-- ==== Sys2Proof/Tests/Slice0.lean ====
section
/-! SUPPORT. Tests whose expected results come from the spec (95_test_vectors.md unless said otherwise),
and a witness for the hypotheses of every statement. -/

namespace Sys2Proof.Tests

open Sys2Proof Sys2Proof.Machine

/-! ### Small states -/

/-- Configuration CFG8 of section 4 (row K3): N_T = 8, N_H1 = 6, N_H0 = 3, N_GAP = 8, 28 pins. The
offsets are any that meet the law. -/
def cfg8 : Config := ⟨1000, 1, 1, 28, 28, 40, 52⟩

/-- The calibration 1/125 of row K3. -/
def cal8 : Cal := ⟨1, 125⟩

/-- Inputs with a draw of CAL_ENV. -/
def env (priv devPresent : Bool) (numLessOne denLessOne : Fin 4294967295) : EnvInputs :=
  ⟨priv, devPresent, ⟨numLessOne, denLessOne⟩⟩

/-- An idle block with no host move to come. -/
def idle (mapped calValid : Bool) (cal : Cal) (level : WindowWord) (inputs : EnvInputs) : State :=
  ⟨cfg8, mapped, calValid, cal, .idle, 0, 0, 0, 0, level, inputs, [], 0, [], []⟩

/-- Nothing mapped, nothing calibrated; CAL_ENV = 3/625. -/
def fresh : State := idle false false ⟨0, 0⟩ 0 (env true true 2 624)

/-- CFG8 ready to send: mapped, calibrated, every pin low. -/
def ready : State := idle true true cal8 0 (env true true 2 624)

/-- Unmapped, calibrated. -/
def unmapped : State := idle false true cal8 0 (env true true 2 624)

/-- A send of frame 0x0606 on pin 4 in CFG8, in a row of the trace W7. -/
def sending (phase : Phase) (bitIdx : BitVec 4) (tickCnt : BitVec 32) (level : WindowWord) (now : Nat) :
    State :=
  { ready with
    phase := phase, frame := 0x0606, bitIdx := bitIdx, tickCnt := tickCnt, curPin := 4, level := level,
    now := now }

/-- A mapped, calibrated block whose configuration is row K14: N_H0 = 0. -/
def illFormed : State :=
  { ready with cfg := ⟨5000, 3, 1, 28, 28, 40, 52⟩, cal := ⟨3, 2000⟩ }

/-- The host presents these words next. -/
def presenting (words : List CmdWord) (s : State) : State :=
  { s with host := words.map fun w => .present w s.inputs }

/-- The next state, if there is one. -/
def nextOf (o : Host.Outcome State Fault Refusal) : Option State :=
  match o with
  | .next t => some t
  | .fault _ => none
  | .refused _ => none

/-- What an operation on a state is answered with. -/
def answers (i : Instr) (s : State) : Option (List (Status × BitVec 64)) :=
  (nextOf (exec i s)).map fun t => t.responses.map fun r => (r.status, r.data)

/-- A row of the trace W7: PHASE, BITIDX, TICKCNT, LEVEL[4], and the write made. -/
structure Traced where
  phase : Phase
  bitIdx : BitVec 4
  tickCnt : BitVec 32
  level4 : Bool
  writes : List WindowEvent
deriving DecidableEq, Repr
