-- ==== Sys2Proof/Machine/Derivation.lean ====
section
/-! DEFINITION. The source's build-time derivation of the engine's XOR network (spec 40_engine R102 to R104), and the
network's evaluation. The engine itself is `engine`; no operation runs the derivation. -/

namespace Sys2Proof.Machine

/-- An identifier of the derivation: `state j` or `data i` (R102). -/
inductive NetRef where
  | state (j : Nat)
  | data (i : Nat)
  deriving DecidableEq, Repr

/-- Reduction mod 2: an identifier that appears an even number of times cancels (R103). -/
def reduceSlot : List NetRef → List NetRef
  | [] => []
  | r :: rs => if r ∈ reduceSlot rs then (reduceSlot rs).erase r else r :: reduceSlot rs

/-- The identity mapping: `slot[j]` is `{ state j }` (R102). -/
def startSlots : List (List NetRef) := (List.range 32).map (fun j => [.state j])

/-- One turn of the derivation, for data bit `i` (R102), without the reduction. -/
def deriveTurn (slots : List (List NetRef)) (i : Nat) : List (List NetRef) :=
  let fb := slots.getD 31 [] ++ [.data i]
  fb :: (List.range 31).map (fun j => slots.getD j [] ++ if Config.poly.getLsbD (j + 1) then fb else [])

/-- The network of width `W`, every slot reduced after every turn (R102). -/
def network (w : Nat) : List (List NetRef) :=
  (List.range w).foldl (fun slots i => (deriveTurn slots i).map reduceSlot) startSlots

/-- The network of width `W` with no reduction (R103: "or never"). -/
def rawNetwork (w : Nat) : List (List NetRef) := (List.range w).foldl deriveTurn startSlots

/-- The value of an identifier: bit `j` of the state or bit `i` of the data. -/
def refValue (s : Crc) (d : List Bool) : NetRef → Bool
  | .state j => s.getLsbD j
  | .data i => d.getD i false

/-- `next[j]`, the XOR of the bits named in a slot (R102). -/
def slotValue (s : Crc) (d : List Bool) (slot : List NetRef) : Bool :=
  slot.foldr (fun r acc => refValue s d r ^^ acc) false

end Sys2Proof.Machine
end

▶ Exercise: Retype the records, line for line.

▶ Written solution:
-- ==== Sys2Proof/Tests/Slice0.lean ====
section
/-! SUPPORT. Tests whose expected results come from the spec (95_test_vectors.md unless said otherwise),
and a witness for the hypotheses of every statement. -/

namespace Sys2Proof.Tests

open Sys2Proof Sys2Proof.Machine

/-! ### Small states -/

/-- Configuration CFG8 of section 4 (row K3): N_T = 8, N_H1 = 6, N_H0 = 3, N_GAP = 8, 28 pins. The
offsets are any that meet the law. -/
def cfg8 : Config := ⟨1000, 1, 1, 28, 28, 40, 52⟩

/-- The calibration 1/125 of row K3. -/
def cal8 : Cal := ⟨1, 125⟩

/-- Inputs with a draw of CAL_ENV. -/
def env (priv devPresent : Bool) (numLessOne denLessOne : Fin 4294967295) : EnvInputs :=
  ⟨priv, devPresent, ⟨numLessOne, denLessOne⟩⟩

/-- An idle block with no host move to come. -/
def idle (mapped calValid : Bool) (cal : Cal) (level : WindowWord) (inputs : EnvInputs) : State :=
  ⟨cfg8, mapped, calValid, cal, .idle, 0, 0, 0, 0, level, inputs, [], 0, [], []⟩

/-- Nothing mapped, nothing calibrated; CAL_ENV = 3/625. -/
def fresh : State := idle false false ⟨0, 0⟩ 0 (env true true 2 624)

/-- CFG8 ready to send: mapped, calibrated, every pin low. -/
def ready : State := idle true true cal8 0 (env true true 2 624)

/-- Unmapped, calibrated. -/
def unmapped : State := idle false true cal8 0 (env true true 2 624)

/-- A send of frame 0x0606 on pin 4 in CFG8, in a row of the trace W7. -/
def sending (phase : Phase) (bitIdx : BitVec 4) (tickCnt : BitVec 32) (level : WindowWord) (now : Nat) :
    State :=
  { ready with
    phase := phase, frame := 0x0606, bitIdx := bitIdx, tickCnt := tickCnt, curPin := 4, level := level,
    now := now }

/-- A mapped, calibrated block whose configuration is row K14: N_H0 = 0. -/
def illFormed : State :=
  { ready with cfg := ⟨5000, 3, 1, 28, 28, 40, 52⟩, cal := ⟨3, 2000⟩ }

/-- The host presents these words next. -/
def presenting (words : List CmdWord) (s : State) : State :=
  { s with host := words.map fun w => .present w s.inputs }

/-- The next state, if there is one. -/
def nextOf (o : Host.Outcome State Fault Refusal) : Option State :=
  match o with
  | .next t => some t
  | .fault _ => none
  | .refused _ => none

/-- What an operation on a state is answered with. -/
def answers (i : Instr) (s : State) : Option (List (Status × BitVec 64)) :=
  (nextOf (exec i s)).map fun t => t.responses.map fun r => (r.status, r.data)

/-- A row of the trace W7: PHASE, BITIDX, TICKCNT, LEVEL[4], and the write made. -/
structure Traced where
  phase : Phase
  bitIdx : BitVec 4
  tickCnt : BitVec 32
  level4 : Bool
  writes : List WindowEvent
deriving DecidableEq, Repr
-- ==== Sys2Proof/Machine/Derivation.lean ====
section
/-! DEFINITION. The source's build-time derivation of the engine's XOR network (spec 40_engine R102 to R104), and the
network's evaluation. The engine itself is `engine`; no operation runs the derivation. -/

namespace Sys2Proof.Machine

/-- An identifier of the derivation: `state j` or `data i` (R102). -/
inductive NetRef where
  | state (j : Nat)
  | data (i : Nat)
  deriving DecidableEq, Repr

/-- Reduction mod 2: an identifier that appears an even number of times cancels (R103). -/
def reduceSlot : List NetRef → List NetRef
  | [] => []
  | r :: rs => if r ∈ reduceSlot rs then (reduceSlot rs).erase r else r :: reduceSlot rs

/-- The identity mapping: `slot[j]` is `{ state j }` (R102). -/
def startSlots : List (List NetRef) := (List.range 32).map (fun j => [.state j])

/-- One turn of the derivation, for data bit `i` (R102), without the reduction. -/
def deriveTurn (slots : List (List NetRef)) (i : Nat) : List (List NetRef) :=
  let fb := slots.getD 31 [] ++ [.data i]
  fb :: (List.range 31).map (fun j => slots.getD j [] ++ if Config.poly.getLsbD (j + 1) then fb else [])

/-- The network of width `W`, every slot reduced after every turn (R102). -/
def network (w : Nat) : List (List NetRef) :=
  (List.range w).foldl (fun slots i => (deriveTurn slots i).map reduceSlot) startSlots

/-- The network of width `W` with no reduction (R103: "or never"). -/
def rawNetwork (w : Nat) : List (List NetRef) := (List.range w).foldl deriveTurn startSlots

/-- The value of an identifier: bit `j` of the state or bit `i` of the data. -/
def refValue (s : Crc) (d : List Bool) : NetRef → Bool
  | .state j => s.getLsbD j
  | .data i => d.getD i false

/-- `next[j]`, the XOR of the bits named in a slot (R102). -/
def slotValue (s : Crc) (d : List Bool) (slot : List NetRef) : Bool :=
  slot.foldr (fun r acc => refValue s d r ^^ acc) false

end Sys2Proof.Machine
end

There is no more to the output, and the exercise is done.